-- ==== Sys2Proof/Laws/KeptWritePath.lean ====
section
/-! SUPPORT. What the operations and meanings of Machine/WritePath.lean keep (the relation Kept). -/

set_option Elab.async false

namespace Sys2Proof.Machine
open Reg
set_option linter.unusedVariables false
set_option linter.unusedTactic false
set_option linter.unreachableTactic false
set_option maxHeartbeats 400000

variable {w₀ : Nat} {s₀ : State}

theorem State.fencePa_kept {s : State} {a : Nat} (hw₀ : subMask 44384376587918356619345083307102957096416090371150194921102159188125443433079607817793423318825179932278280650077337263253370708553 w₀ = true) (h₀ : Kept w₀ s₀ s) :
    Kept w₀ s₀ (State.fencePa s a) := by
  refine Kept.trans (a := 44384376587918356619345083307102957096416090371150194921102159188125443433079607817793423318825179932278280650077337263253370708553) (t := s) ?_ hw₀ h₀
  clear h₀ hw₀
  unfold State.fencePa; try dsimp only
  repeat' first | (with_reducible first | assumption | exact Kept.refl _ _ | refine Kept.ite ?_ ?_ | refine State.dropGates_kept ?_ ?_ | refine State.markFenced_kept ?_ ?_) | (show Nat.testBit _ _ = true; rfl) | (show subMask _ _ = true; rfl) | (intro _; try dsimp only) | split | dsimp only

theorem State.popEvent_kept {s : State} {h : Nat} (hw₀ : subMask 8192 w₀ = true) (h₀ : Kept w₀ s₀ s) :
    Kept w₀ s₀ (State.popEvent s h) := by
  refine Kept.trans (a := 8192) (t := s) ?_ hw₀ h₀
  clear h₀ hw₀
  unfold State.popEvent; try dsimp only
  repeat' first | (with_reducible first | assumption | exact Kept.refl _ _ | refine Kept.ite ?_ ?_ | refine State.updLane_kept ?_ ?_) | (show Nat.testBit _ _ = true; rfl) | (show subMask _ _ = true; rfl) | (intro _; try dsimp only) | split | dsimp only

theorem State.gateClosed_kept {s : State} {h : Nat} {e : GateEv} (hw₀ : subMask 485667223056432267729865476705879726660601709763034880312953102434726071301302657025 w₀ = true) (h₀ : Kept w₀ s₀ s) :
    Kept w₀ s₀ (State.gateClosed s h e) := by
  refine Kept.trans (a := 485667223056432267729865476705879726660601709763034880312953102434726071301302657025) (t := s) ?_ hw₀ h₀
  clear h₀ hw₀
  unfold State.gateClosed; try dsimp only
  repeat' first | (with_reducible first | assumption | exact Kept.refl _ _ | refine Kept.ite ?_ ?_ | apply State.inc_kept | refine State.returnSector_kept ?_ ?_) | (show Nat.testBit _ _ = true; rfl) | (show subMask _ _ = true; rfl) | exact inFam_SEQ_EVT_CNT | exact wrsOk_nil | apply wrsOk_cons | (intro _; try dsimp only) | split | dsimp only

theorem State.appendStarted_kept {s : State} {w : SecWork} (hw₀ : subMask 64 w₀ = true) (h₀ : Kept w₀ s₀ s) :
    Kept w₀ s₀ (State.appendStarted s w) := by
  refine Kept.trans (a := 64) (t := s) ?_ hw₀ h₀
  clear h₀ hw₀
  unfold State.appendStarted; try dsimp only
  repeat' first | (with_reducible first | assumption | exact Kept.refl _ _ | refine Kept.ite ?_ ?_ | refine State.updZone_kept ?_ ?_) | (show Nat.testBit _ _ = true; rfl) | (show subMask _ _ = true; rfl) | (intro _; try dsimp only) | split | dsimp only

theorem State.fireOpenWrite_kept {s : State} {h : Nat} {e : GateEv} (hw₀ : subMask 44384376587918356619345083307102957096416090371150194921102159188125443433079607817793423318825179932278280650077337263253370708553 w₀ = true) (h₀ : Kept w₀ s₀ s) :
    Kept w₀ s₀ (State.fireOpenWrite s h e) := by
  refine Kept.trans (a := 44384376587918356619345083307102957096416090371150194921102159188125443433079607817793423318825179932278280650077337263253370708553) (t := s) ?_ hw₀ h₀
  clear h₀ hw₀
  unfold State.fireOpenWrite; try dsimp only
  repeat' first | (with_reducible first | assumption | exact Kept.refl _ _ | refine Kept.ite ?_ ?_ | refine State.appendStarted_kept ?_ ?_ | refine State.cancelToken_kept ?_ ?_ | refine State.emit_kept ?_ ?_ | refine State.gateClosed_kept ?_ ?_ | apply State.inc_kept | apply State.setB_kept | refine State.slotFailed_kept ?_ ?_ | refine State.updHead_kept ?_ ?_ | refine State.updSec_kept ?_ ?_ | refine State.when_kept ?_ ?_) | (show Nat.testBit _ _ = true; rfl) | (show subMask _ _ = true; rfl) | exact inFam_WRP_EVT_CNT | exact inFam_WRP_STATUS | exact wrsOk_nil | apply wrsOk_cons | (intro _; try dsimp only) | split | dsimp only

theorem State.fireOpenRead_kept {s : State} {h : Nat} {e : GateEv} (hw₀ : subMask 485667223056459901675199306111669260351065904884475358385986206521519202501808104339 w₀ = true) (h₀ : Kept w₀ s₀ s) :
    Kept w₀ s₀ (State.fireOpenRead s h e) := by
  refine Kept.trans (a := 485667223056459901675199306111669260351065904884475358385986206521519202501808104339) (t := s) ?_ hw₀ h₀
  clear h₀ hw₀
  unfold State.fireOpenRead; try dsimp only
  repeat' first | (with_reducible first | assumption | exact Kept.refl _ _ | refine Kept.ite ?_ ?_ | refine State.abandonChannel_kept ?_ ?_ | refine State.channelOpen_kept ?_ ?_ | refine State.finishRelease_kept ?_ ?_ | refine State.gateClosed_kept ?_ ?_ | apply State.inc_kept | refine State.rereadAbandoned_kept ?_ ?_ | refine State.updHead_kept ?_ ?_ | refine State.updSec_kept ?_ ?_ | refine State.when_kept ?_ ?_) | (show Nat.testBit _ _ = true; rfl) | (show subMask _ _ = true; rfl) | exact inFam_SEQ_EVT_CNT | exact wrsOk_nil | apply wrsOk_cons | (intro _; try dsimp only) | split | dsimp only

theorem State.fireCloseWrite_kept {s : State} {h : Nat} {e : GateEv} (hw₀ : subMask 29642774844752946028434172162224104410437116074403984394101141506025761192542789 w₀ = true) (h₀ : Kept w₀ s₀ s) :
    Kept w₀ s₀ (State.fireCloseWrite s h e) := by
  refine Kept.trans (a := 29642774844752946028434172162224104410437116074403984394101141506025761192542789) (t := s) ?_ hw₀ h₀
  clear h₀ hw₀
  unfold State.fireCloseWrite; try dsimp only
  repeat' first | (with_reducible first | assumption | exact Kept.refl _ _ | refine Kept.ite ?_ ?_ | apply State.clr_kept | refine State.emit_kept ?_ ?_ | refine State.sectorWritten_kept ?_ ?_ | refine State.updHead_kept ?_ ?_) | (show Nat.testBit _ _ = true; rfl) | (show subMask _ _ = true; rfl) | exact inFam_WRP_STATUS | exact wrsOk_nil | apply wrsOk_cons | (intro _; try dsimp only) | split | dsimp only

_ _ _ _ _

Work instruction:
Your task is to restate every record word for word.

Expected answer:
-- ==== Sys2Proof/Laws/KeptWritePath.lean ====
section
/-! SUPPORT. What the operations and meanings of Machine/WritePath.lean keep (the relation Kept). -/

set_option Elab.async false

namespace Sys2Proof.Machine
open Reg
set_option linter.unusedVariables false
set_option linter.unusedTactic false
set_option linter.unreachableTactic false
set_option maxHeartbeats 400000

variable {w₀ : Nat} {s₀ : State}

theorem State.fencePa_kept {s : State} {a : Nat} (hw₀ : subMask 44384376587918356619345083307102957096416090371150194921102159188125443433079607817793423318825179932278280650077337263253370708553 w₀ = true) (h₀ : Kept w₀ s₀ s) :
    Kept w₀ s₀ (State.fencePa s a) := by
  refine Kept.trans (a := 44384376587918356619345083307102957096416090371150194921102159188125443433079607817793423318825179932278280650077337263253370708553) (t := s) ?_ hw₀ h₀
  clear h₀ hw₀
  unfold State.fencePa; try dsimp only
  repeat' first | (with_reducible first | assumption | exact Kept.refl _ _ | refine Kept.ite ?_ ?_ | refine State.dropGates_kept ?_ ?_ | refine State.markFenced_kept ?_ ?_) | (show Nat.testBit _ _ = true; rfl) | (show subMask _ _ = true; rfl) | (intro _; try dsimp only) | split | dsimp only

theorem State.popEvent_kept {s : State} {h : Nat} (hw₀ : subMask 8192 w₀ = true) (h₀ : Kept w₀ s₀ s) :
    Kept w₀ s₀ (State.popEvent s h) := by
  refine Kept.trans (a := 8192) (t := s) ?_ hw₀ h₀
  clear h₀ hw₀
  unfold State.popEvent; try dsimp only
  repeat' first | (with_reducible first | assumption | exact Kept.refl _ _ | refine Kept.ite ?_ ?_ | refine State.updLane_kept ?_ ?_) | (show Nat.testBit _ _ = true; rfl) | (show subMask _ _ = true; rfl) | (intro _; try dsimp only) | split | dsimp only

theorem State.gateClosed_kept {s : State} {h : Nat} {e : GateEv} (hw₀ : subMask 485667223056432267729865476705879726660601709763034880312953102434726071301302657025 w₀ = true) (h₀ : Kept w₀ s₀ s) :
    Kept w₀ s₀ (State.gateClosed s h e) := by
  refine Kept.trans (a := 485667223056432267729865476705879726660601709763034880312953102434726071301302657025) (t := s) ?_ hw₀ h₀
  clear h₀ hw₀
  unfold State.gateClosed; try dsimp only
  repeat' first | (with_reducible first | assumption | exact Kept.refl _ _ | refine Kept.ite ?_ ?_ | apply State.inc_kept | refine State.returnSector_kept ?_ ?_) | (show Nat.testBit _ _ = true; rfl) | (show subMask _ _ = true; rfl) | exact inFam_SEQ_EVT_CNT | exact wrsOk_nil | apply wrsOk_cons | (intro _; try dsimp only) | split | dsimp only

theorem State.appendStarted_kept {s : State} {w : SecWork} (hw₀ : subMask 64 w₀ = true) (h₀ : Kept w₀ s₀ s) :
    Kept w₀ s₀ (State.appendStarted s w) := by
  refine Kept.trans (a := 64) (t := s) ?_ hw₀ h₀
  clear h₀ hw₀
  unfold State.appendStarted; try dsimp only
  repeat' first | (with_reducible first | assumption | exact Kept.refl _ _ | refine Kept.ite ?_ ?_ | refine State.updZone_kept ?_ ?_) | (show Nat.testBit _ _ = true; rfl) | (show subMask _ _ = true; rfl) | (intro _; try dsimp only) | split | dsimp only

theorem State.fireOpenWrite_kept {s : State} {h : Nat} {e : GateEv} (hw₀ : subMask 44384376587918356619345083307102957096416090371150194921102159188125443433079607817793423318825179932278280650077337263253370708553 w₀ = true) (h₀ : Kept w₀ s₀ s) :
    Kept w₀ s₀ (State.fireOpenWrite s h e) := by
  refine Kept.trans (a := 44384376587918356619345083307102957096416090371150194921102159188125443433079607817793423318825179932278280650077337263253370708553) (t := s) ?_ hw₀ h₀
  clear h₀ hw₀
  unfold State.fireOpenWrite; try dsimp only
  repeat' first | (with_reducible first | assumption | exact Kept.refl _ _ | refine Kept.ite ?_ ?_ | refine State.appendStarted_kept ?_ ?_ | refine State.cancelToken_kept ?_ ?_ | refine State.emit_kept ?_ ?_ | refine State.gateClosed_kept ?_ ?_ | apply State.inc_kept | apply State.setB_kept | refine State.slotFailed_kept ?_ ?_ | refine State.updHead_kept ?_ ?_ | refine State.updSec_kept ?_ ?_ | refine State.when_kept ?_ ?_) | (show Nat.testBit _ _ = true; rfl) | (show subMask _ _ = true; rfl) | exact inFam_WRP_EVT_CNT | exact inFam_WRP_STATUS | exact wrsOk_nil | apply wrsOk_cons | (intro _; try dsimp only) | split | dsimp only

theorem State.fireOpenRead_kept {s : State} {h : Nat} {e : GateEv} (hw₀ : subMask 485667223056459901675199306111669260351065904884475358385986206521519202501808104339 w₀ = true) (h₀ : Kept w₀ s₀ s) :
    Kept w₀ s₀ (State.fireOpenRead s h e) := by
  refine Kept.trans (a := 485667223056459901675199306111669260351065904884475358385986206521519202501808104339) (t := s) ?_ hw₀ h₀
  clear h₀ hw₀
  unfold State.fireOpenRead; try dsimp only
  repeat' first | (with_reducible first | assumption | exact Kept.refl _ _ | refine Kept.ite ?_ ?_ | refine State.abandonChannel_kept ?_ ?_ | refine State.channelOpen_kept ?_ ?_ | refine State.finishRelease_kept ?_ ?_ | refine State.gateClosed_kept ?_ ?_ | apply State.inc_kept | refine State.rereadAbandoned_kept ?_ ?_ | refine State.updHead_kept ?_ ?_ | refine State.updSec_kept ?_ ?_ | refine State.when_kept ?_ ?_) | (show Nat.testBit _ _ = true; rfl) | (show subMask _ _ = true; rfl) | exact inFam_SEQ_EVT_CNT | exact wrsOk_nil | apply wrsOk_cons | (intro _; try dsimp only) | split | dsimp only

theorem State.fireCloseWrite_kept {s : State} {h : Nat} {e : GateEv} (hw₀ : subMask 29642774844752946028434172162224104410437116074403984394101141506025761192542789 w₀ = true) (h₀ : Kept w₀ s₀ s) :
    Kept w₀ s₀ (State.fireCloseWrite s h e) := by
  refine Kept.trans (a := 29642774844752946028434172162224104410437116074403984394101141506025761192542789) (t := s) ?_ hw₀ h₀
  clear h₀ hw₀
  unfold State.fireCloseWrite; try dsimp only
  repeat' first | (with_reducible first | assumption | exact Kept.refl _ _ | refine Kept.ite ?_ ?_ | apply State.clr_kept | refine State.emit_kept ?_ ?_ | refine State.sectorWritten_kept ?_ ?_ | refine State.updHead_kept ?_ ?_) | (show Nat.testBit _ _ = true; rfl) | (show subMask _ _ = true; rfl) | exact inFam_WRP_STATUS | exact wrsOk_nil | apply wrsOk_cons | (intro _; try dsimp only) | split | dsimp only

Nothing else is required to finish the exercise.